By utilizing the JAX library to compute gradients of the loss function, we can employ highly efficient local optimization methods, drastically reducing optimization time from days to minutes. JAX-ReaxFF runs efficiently on multi-core CPUs, GPUs, and TPUs, making it versatile and powerful. It also provides a sandbox environment for exploring custom ReaxFF functional forms, enhancing modeling accuracy.

You can learn more about the method in the following papers (Plase cite them if you utlize this repository):

Original Paper: Jax-ReaxFF

JAX-MD Integration Paper: End-to-End Differentiable ReaxFF

How to Install

Jax-ReaxFF requires JAX and jaxlib (Jax Repo).
The code is tested with JAX 0.4.26 - 0.4.30 and jaxlib 0.4.26 - 0.4.30. Since the optimizer is highly more performant on GPUs, GPU version of jaxlib needs to be installed (GPU version supports both CPU and GPU execution).

1- Before the installation, a supported version of CUDA and CuDNN are needed (for jaxlib). Alternatively, one could install the jax-md version that comes with required CUDA libraries.
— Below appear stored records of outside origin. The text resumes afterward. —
-- ==== Sys2Proof/Machine/Align.lean ====
section
/-! DEFINITION. Align barriers as their events reach the chip (R57 to R65), and edges of the TRIG_IN balls (R48, R210). -/
namespace Sys2Proof.Machine

/-- ALIGN_RELEASE (R58, R59): the release edge is reached. -/
def execAlignRelease (g : BitVec 8) (s : State) : Res :=
  let n := g.toNat
  .next (if (s.alignAt n).opened ∧ s.releaseDue n then s.releaseGroup n else s)

/-- Edges of one microsecond. -/
def edgesUs : Nat := 400

/-- ALIGN_TIMEOUT (R61): ALIGN_TIMEOUT microseconds after the barrier opened, before its release. -/
def execAlignTimeout (g : BitVec 8) (s : State) : Res :=
  let n := g.toNat
  let t := s.groupTimeout n
  .next (if (s.alignAt n).opened ∧ ¬ s.releaseDue n ∧ t ≠ 0 ∧ (s.alignAt n).openEdge + t * edgesUs ≤ s.now then
    s.cancelGroup n .alignTimeout none s.now else s)

/-- ARRIVE (R59): a port of the master reports that its chip's members have arrived. -/
def execArrive (port : Fin 6) (g : BitVec 8) (s : State) : Res :=
  let n := g.toNat
  let a := s.alignAt n
  if s.members n ≠ [] ∧ s.groupX n ∧ s.groupMaster n ∧ (s.groupPorts n).getLsbD port ∧ ¬ a.closed then
    .next ((s.setAlign n { a with opened := true, openEdge := if a.opened then a.openEdge else s.now,
                                  ports := setBit a.ports port, lastEdge := s.now }).masterRelease n)
  else .next s

/-- The instant has passed: strictly before now. -/
def tsBefore (n i : Word64) : Bool := tsPassed n i ∧ n ≠ i

/-- RELEASE (R59, R60): the release instant, or ALIGN_LATE. -/
def execRelease (port : Fin 6) (g : BitVec 8) (t : Word64) (s : State) : Res :=
  let n := g.toNat
  let a := s.alignAt n
  if a.opened ∧ s.groupX n ∧ ¬ s.groupMaster n ∧ (lowestPort (s.groupPorts n)).getLsbD port ∧ a.releaseT.isNone then
    if tsBefore (s.stamp (s.groupTd n)) t then .next (s.cancelGroup n .alignLate none s.now)
    else .next (s.setAlign n { a with releaseT := some t.toNat })
  else .next s

/-- CANCEL (R62): the barrier is cancelled; the master forwards it on its other ports. -/
def execCancel (port : Fin 6) (g : BitVec 8) (s : State) : Res :=
  let n := g.toNat
  .next (if (s.alignAt n).opened ∧ s.groupX n ∧ (s.groupPorts n).getLsbD port ∧ ¬ s.releaseDue n then
    s.cancelGroup n .alignCancelled (some port) s.now else s)

/-- Armed sequencers that a trigger line starts (R48). -/
def lineStarts (src : Nat) (rising : Bool) (extra : Nat → Bool) (s : State) : State :=
  foldState (List.range 64) (fun q s =>
    if (s.seqAt q).state = .armed ∧ startSrc s q = src ∧ startFalling s q = (!rising) ∧ extra q then s.startCommit q else s) s

/-- TRIG_IN_EDGE (R48, R210). -/
def execTrigInEdge (line : Fin 4) (rising : Bool) (s : State) : Res :=
  let t := s.trg
  let s := { s with trg := { t with trigIn := if rising then setBit t.trigIn line else clrBit t.trigIn line } }
  .next (lineStarts (line + 1) rising (fun _ => true) (s.cond s.now (.trigIn line rising)))

/-- An edge of an XT line at its consumers (R48, R210): the start of sequencers whose source it is. -/
def xtStarts (line : Nat) (rising : Bool) (s : State) : State :=
  lineStarts 5 rising (fun q => fld (s.reg (pgSeq q) 0x10C) 4 3 = line) s

end Sys2Proof.Machine
end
2- Cloning the Jax-ReaxFF repo:

git clone https://github.com/cagrikymk/Jax-ReaxFF
cd Jax-ReaxFF

3- The installation can be done in a conda environment:

conda create -n jax-env python=3.10
conda activate jax-env

4- Jax-ReaxFF is installed with the following command:

pip install .

After the setup, Jax-ReaxFF can be accessed via command line interface(CLI) with jaxreaxff

To test the installation on a CPU (The JIT compilation time for CPUs drastically higher):

jaxreaxff --init_FF Datasets/cobalt/ffield_lit             \
          --params Datasets/cobalt/params                  \
          --geo Datasets/cobalt/geo                        \
          --train_file Datasets/cobalt/trainset.in         \
          --num_e_minim_steps 200                          \
          --e_minim_LR 1e-3                                \
          --out_folder ffields                             \
          --save_opt all                                   \
          --num_trials 1                                   \
          --num_steps 20                                   \
          --init_FF_type fixed                             

5- To have the GPU support, jaxlib with CUDA support needs to be installed, otherwise the code can only run on CPUs.
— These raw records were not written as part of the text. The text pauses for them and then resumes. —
/-- The nearest offset index with at least half the largest rate, among `l`. -/
def edgeIdx (made diff : List Nat) (top : Nat × Nat) (l : List Nat) : Option Nat :=
  l.find? (fun j => 2 * diff.getD j 0 * top.2 ≥ top.1 * made.getD j 0)

/-- An edge offset, or a free value where no offset of that sign qualifies: the spec states no result there. -/
def State.edgeOfs (s : State) (j : Option Nat) : Int × State :=
  match j with
  | some j => (8 * (j : Int) - 256, s)
  | none => let r := s.fresh 9; (r.1.toInt, r.2)

/-- A result is due: new ALIGN_CMP, staged or reported. -/
def alignResult (c : Nat) (a : AlignCnt) (s : State) : State :=
  let js := List.range 64
  let top := js.foldl (fun (b : Nat × Nat) j =>
    if a.diff.getD j 0 * b.2 > b.1 * a.made.getD j 0 then (a.diff.getD j 0, a.made.getD j 0) else b) (0, 1)
  let l := s.edgeOfs (edgeIdx a.made a.diff top (List.range 32).reverse)
  let r := l.2.edgeOfs (edgeIdx a.made a.diff top ((List.range 31).map (· + 33)))
  let s := r.2
  let ctr := (l.1 + r.1) / 2
  let cfg := s.reg pgCal 0x118
  let s := { s with cal := { s.cal with alignCnt := sput s.cal.alignCnt c { j := a.j, u := a.u } } }
  if ctr.natAbs > fld cfg 0 8 then
    let v := (s.terms c).align + clampInt (-64) 64 ctr
    let auto := (s.reg pgCal 0x100).getLsbD 7
    let f := s.fig 3 c
    let s := s.setFig 3 c { f with result := v }
    if auto then s.stage c (.align v) else s
  else s

/-- One compare acts on the monitor of its channel. -/
def alignCount (e : StrobeEv) (diff : Bool) (s : State) : State :=
  let c := e.chan
  if (s.reg pgCal 0x100).getLsbD 6 ∧ (s.reg pgCal (0x120 + 4 * (c / 32))).getLsbD (c % 32) ∧ e.mode ≠ 2 ∧ e.mode ≠ 4 then
    let a : AlignCnt := sget {} s.cal.alignCnt c
    let a' := { a with made := bumpAt a.made a.j 1, diff := bumpAt a.diff a.j (b2n diff), j := (a.j + 1) % 64,
                       u := if e.ser ∧ a.j = 63 then (a.u + 1) % 8 else a.u }
    if a'.diff.sum ≥ fld (s.reg pgCal 0x118) 16 16 ∧ a'.made.all (fun n => n ≥ 64) then alignResult c a' s
    else { s with cal := { s.cal with alignCnt := sput s.cal.alignCnt c a' } }
  else s

/-! ### Items and their loss (R207) -/

def CapItem.bytes : CapItem → Nat
  | .cw _ d _ => d.length
  | .bm _ => Config.bitmapItemBytes

/-- Bytes of the capture write buffer, and those in use over all contexts. -/
def captureBuffer : Nat := 4 * 2 ^ 20
def State.bufferUsed (s : State) : Nat := (s.cap.map (fun e => ((e.2.old ++ e.2.queue).map CapItem.bytes).sum)).sum

/-- An item is lost. -/
def State.loseItem (s : State) (i vc : Nat) : State :=
  let s := s.modCap i (fun v => { v with lostCount := sat32 (v.lostCount + 1), lost := true,
                                         lostVec := if v.lostCount = 0 then vc else v.lostVec })
  (s.raiseEvt (pgCap i) 8).cond s.now (.capLost i)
pip install -U "jax[cuda12]==0.4.30"

You can learn more about JAX installation here: JAX install guide

After installing the GPU version, the script will automatically utilize the GPU. If the script does not detect the GPU, it will print a warning message.

Using Validation Data

jaxreaxff --init_FF Datasets/disulfide/ffield_lit             \
          --params Datasets/disulfide/params                  \
          --geo Datasets/disulfide/geo                        \
          --train_file Datasets/disulfide/trainset.in         \
          --use_valid True                                    \
          --valid_file Datasets/disulfide/valSet/trainset.in  \
          --valid_geo_file Datasets/disulfide/valSet/geo      \
          --num_e_minim_steps 200                             \
          --e_minim_LR 1e-3                                   \
          --out_folder ffields                                \
          --save_opt all                                      \
          --num_trials 1                                      \
          --num_steps 20                                      \
          --init_FF_type fixed                             

Potential Issues

On a HPC cluster, CUDA might be loaded somewhere different than /usr/local/cuda-xx.x. In this case, XLA compiler might not locate CUDA installation. This only happens if you install JAX with local CUDA support. To solve this, we can speficy the cuda directory using XLA_FLAGS:

# To see where cuda is installed
which nvcc # will print /opt/software/CUDAcore/11.1.1/bin/nvcc
export XLA_FLAGS="$XLA_FLAGS --xla_gpu_cuda_data_dir=/opt/software/CUDAcore/11.1.1"

Another potential issue related XLA compilation on clusters is RuntimeError: Unknown: no kernel image is available for execution on the device (potentially related to singularity) and it can be solved by changing XLA_FLAGS to:

export XLA_FLAGS="$XLA_FLAGS --xla_gpu_force_compilation_parallelism=1"

This flag can increase the compilation time drastically.